Quantum Phase Estimation requires m additional qubits and M = 2^{m} applications of the operator Q. These m qubits are first put into an equal superposition using Hadamard gates. Then, this superposition is used to control different powers of Q—each counting qubit controls a different Q^{2^j}.

2. Let’s do the inverse Fourier transform

After applying the inverse Quantum Fourier Transform (QFT) to the m counting qubits, we measure them. This gives an integer outcome y \in \{0,\dots,M-1\}, which we map classically to an estimate \widetilde{a}.

The estimator \widetilde{a} satisfies:

\begin{array}{ll} |a - \widetilde{a}| &\leq \frac{2\sqrt{a(1-a)\pi}}{M} + \frac{\pi^{2}}{M^{2}} \\ &\leq \frac{\pi}{M} + \frac{\pi^{2}}{M^{2}} = O(M^{-1}), \end{array}

with probability at least \frac{8}{\pi^2} \approx 0.811. Below figure is the quantum circuit for constructing a Qauntum Amplitude Estimation.

Quantum circuit for amplitude estimation

Quantum circuit for amplitude estimation. \(H\) and is the Hadamard gate and \(F^{\dagger}_{m}\) denotes the inverse Quantum Fourier Transform on m qubits.

How to read this quantum circuit?

There are three sections in this quantum circuit:

  1. Top m qubits:
    These are the counting qubits (labeled from 0 to j to m{-}1 in the figure). They are used in the Quantum Counting Algorithm and Grover's Algorithm. Each qubit starts in the state |0\rangle and is passed through a Hadamard gate. After the Hadamard transformation, the m qubits form an equal superposition:

    \frac{1}{\sqrt{2^{m}}} \sum_{k=0}^{2^{m}-1} |k\rangle.

    For example, if m = 2, we have an equal superposition state |\psi\rangle of:

    |\psi\rangle = \frac{1}{2}(|0\rangle+|1\rangle+|2\rangle+|3\rangle).
  2. Middle n qubits:
    This register is initialized as |0\rangle^{\otimes n} (denoted as |0\rangle_n in the figure). It is used to encode computational basis states |i\rangle drawn from a probability distribution p_i.

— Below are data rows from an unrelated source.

-- ==== Sys2Proof/Machine/Porter.lean ====
section
/-! DEFINITION. Row 0xC, the Porter (R278 to R293): TLRREG, TLRDEL, CPY, TCPY, and the events that release, perform and
complete its commands. -/

namespace Sys2Proof.Machine

/-! ## Tensor layout records (R282 to R285) -/

/-- Read a record: none where R282 or R283 is violated or the box exceeds the largest grant (R284). -/
def Tlr.ofBytes (bs : List Byte) : Option Tlr :=
  let c := fieldAt bs 16 4
  let t : Tlr :=
    { base := fieldAt bs 0 8, scales := fieldAt bs 8 8, swz := c / 2 ^ 8 % 4, rank := c / 2 ^ 4 % 8, fmt := c % 16
      dims := (List.range 5).map fun i => fieldAt bs (20 + 4 * i) 4
      strs := (List.range 4).map fun i => fieldAt bs (40 + 8 * i) 8
      boxes := (List.range 5).map fun i => fieldAt bs (72 + 2 * i) 2 }
  let vb := t.fmt == 5
  let beyond := (List.range 5).filter fun i => t.rank < i
  let span := swzSpan t.swz
  let rb := t.rowBytes false
  if c / 2 ^ 10 != 0 || c / 2 ^ 7 % 2 != 0 || fieldAt bs 82 46 != 0 || decide (5 < t.fmt) || decide (4 < t.rank)
    || t.base % (if vb then 64 else t.es2 / 2) != 0 || t.scales % 4 != 0 || (!vb && t.scales != 0)
    || t.dims.any (· == 0) || t.boxes.any (fun b => b == 0 || decide (1024 < b))
    || beyond.any (fun i => t.dims.getD i 1 != 1 || t.boxes.getD i 1 != 1 || t.strs.getD (i - 1) 0 != 0)
    || (vb && (t.dims.getD 0 0 % 128 != 0 || t.boxes.getD 0 0 % 128 != 0 || t.strs.any fun s => s % 64 != 0))
    || rb % 16 != 0 || (span != 0 && rb % span != 0) || decide (393216 < t.boxBytes false)
  then none else some t
/-- Memory ranges of the footprint: the elements, and for VB4 their scale words. -/
def Tlr.ranges (t : Tlr) : List (Nat × Nat) :=
  (t.base, t.footprint) :: (if t.fmt = 5 then [(t.scales, 4 * ((t.footprint + 63) / 64))] else [])
/-- Pin the pages of a range that begins at `first`, lowest first, counting in `used` (R284): how many are pinned, or the
fault with the first address of the range that meets it. The rights checked are those of a load. (log 36, DEDUCED) -/
def Mach.pinPages (m : Mach) (asid : BitVec 16) (sys : Bool) (limit first page : Nat) :
    Nat → Nat → Nat ⊕ (Nat × Nat)
  | 0, used => .inl used
  | n + 1, used =>
    let va := page * 4096
    let here := max first va
    match (m.checkNow asid sys .load 0 here 0).2 with
    | .ok 0 => if limit ≤ used then .inr (Code.quota, 0) else m.pinPages asid sys limit first (page + 1) n (used + 1)
    | .ok _ => m.pinPages asid sys limit first (page + 1) n used
    | .bad _ code a =>
      -- grove pages are neither pinned nor faulted
      (match (m.translate asid va).2 with
      | some t => if t.cls = 1 then m.pinPages asid sys limit first (page + 1) n used else .inr (code, a)
      | none => .inr (code, a))
    | .walk a => .inr (Code.page, a)
/-- Pinned pages of a context. -/
def Ctx.pinned (c : Ctx) : Nat := c.pins.foldl (fun a p => a + p.2) 0
/-- Pin a footprint: the pages pinned for it, or the fault. (log 36, DEDUCED) -/
def Mach.pinAll (m : Mach) (asid : BitVec 16) (sys : Bool) (c : Ctx) (t : Tlr) : Nat ⊕ (Nat × Nat) :=
  match t.ranges.foldl (fun r p => match r with
    | .inl used => if p.2 = 0 then .inl used
      else m.pinPages asid sys c.pinmax p.1 (p.1 / 4096) ((p.1 + p.2 + 4095) / 4096 - p.1 / 4096) used
    | r => r) (Sum.inl c.pinned) with
  | .inl used => .inl (used - c.pinned)
  | .inr f => .inr f
/-- Read the bytes of a record through the load-store path, sector by sector. -/
def Env.readRun (e : Env) (m : Mach) (va n cls : Nat) : Loads :=
  match e.denial m id with
  | some x => .eff x
  | none =>
  let r := (List.range (n / 32)).foldl (fun (r : Loads × List Acs) i =>
    match r.1 with
    | .eff _ => r
    | .ok m vals bad =>
      let a := va + 32 * i
      match e.load1 m e.first a 32 cls .norm with
      | .ok m bs => (.ok m (vals ++ [(i, bs)]) bad, r.2)
      | .poison m a => (.eff (e.loadTrap m e.named Code.dataUncorrectable 0 (BitVec.ofNat 64 a)), r.2)
      | .miss m a => (.ok m vals bad, r.2 ++ e.named.map fun l => (l, a))
      | .held m => (.eff (.hold m), r.2)
      | .fault m code info a => (.eff (e.loadTrap m e.named code info (BitVec.ofNat 64 a)), r.2)) (Loads.ok m [] [], [])
  match r.1 with
  | .ok m _ _ => if r.2.isEmpty then r.1 else .eff (e.parkOn m 0 r.2)
  | .eff x => .eff x
/-- TLRREG (R284). (log 36, DEDUCED) -/
def execTlrreg (x : AbOp) (s : State) : Host.Outcome State Fault Refusal :=
  perform (.tlrreg x) x.ctl (fun e => e.once fun e =>
    let va := (e.getPair e.first x.a).toNat
    let slot := (e.getSrc32 e.first x.b).toNat
    match e.checkAll e.m .load 0 128 true [(e.first, va)] with
    | .walk va => e.waits e.m (.walk va)
    | .trap _ code addr => e.loadTrap e.m e.named code 0 addr
    | .ok cls _ =>
      match e.readRun (e.m.usedWalks e.core e.asid) va 128 ((cls.lookup e.first).getD 0) with
      | .eff y => y
      | .ok m vals _ =>
        match m.ctxOf e.asid, Tlr.ofBytes (vals.flatMap (·.2)) with
        | some c, some t =>
          if decide (255 < slot) || (mget c.tlrs slot).isSome || (m.remoteAt e.asid t.base).isSome
            || (t.fmt == 5 && (m.remoteAt e.asid t.scales).isSome) then .trap m e.named Code.illegalOperand 0 0
          else match m.pinAll e.asid e.system c t with
            | .inr (code, a) => .trap m e.named code (if code = Code.quota then 7 else 0) (BitVec.ofNat 64 a)
            | .inl n => .done ((m.setCtx { c with tlrs := mput c.tlrs slot t, pins := c.pins ++ [(slot, n)] }).attachScales e.asid t) e.lanes
        | _, _ => .trap m e.named Code.illegalOperand 0 0) s
/-- The command is a TCPY of a context that names a slot. -/
def PorterCmd.names (c : PorterCmd) (asid : BitVec 16) (slot : Nat) : Bool :=
  c.asid == asid && (match c.op with
    | .tcpy _ _ _ s _ _ => s == slot
    | _ => false)
/-- TLRDEL (R285): held until the TCPYs that name the slot, and were issued before it, have completed. -/
def execTlrdel (x : TlrdelOp) (s : State) : Host.Outcome State Fault Refusal :=
  perform (.tlrdel x) x.ctl (fun e => e.once fun e =>
    let slot := (e.getSrc32 e.first x.b).toNat
    if 255 < slot then e.failAll Code.illegalOperand 0 0
    else
      -- commands are numbered: those issued before this TLRDEL have a number below the one it noted
      let bound := ((e.w.tlrw.lookup (e.iss.pc, e.iss.prio)).getD e.m.nextId)
      let holds (c : PorterCmd) : Bool := c.names e.asid slot && decide (c.id < bound)
      let rest := e.w.tlrw.filter fun p => p.1 != (e.iss.pc, e.iss.prio)
      if e.m.cores.any (fun p => p.2.porterQ.any holds) || e.m.rings.any (fun r => r.2.items.any fun i => match i with
          | .porter c => holds c
          | _ => false) then .hold (e.upd e.m fun w => { w with tlrw := ((e.iss.pc, e.iss.prio), bound) :: rest })
      else
        let m := e.upd e.m fun w => { w with tlrw := rest }
        match m.ctxOf e.asid with
        | none => .done m e.lanes
        | some c => .done (m.setCtx { c with
            tlrs := mdel c.tlrs slot, pins := c.pins.filter fun p => p.1 != slot }) e.lanes) s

  3. Bottom 1 qubit (ancilla):
    This single ancilla qubit encodes the value of the function f(i) \in [0, 1] via a controlled rotation.

What is operator A?

Operator A acts on the bottom n+1 wires:

A|0\rangle^{\otimes (n+1)} \mapsto \sum_{i} \sqrt{p_i}\, |i\rangle_{n} \left( \sqrt{1 - f(i)}\,|0\rangle + \sqrt{f(i)}\,|1\rangle \right)

This operation prepares the quantum probability distribution and encodes the function f(i) into the amplitude of the ancilla qubit. A simultaneously acts on the n qubits representing the computational basis state |i\rangle and the single ancilla qubit used to encode f(i).

What is operator Q?

Operator Q is the Grover diffusion operator, used in amplitude amplification. Each m qubit controls a different power of Q, which acts on the bottom n+1 register. Specifically:

  • Q^{2^0} is controlled by counting qubit 0
  • Q^{2^j} is controlled by counting qubit j
  • Q^{2^{m-1}} is controlled by the last counting qubit m{-}1

These controlled powers of Q are part of the standard phase estimation procedure.

Inverse QFT F^{\dagger}_{m}?

The inverse quantum Fourier transform, denoted F^{\dagger}_{m}, is applied to the top m qubits. It is used to decode the phase information acquired during the controlled-Q operations. The eigenphase encodes the amplitude:

a = \mathbb{E}[f(X)]

which is the expected value of the function f(i) under the distribution p_i. This step extracts the amplitude estimate after phase accumulation.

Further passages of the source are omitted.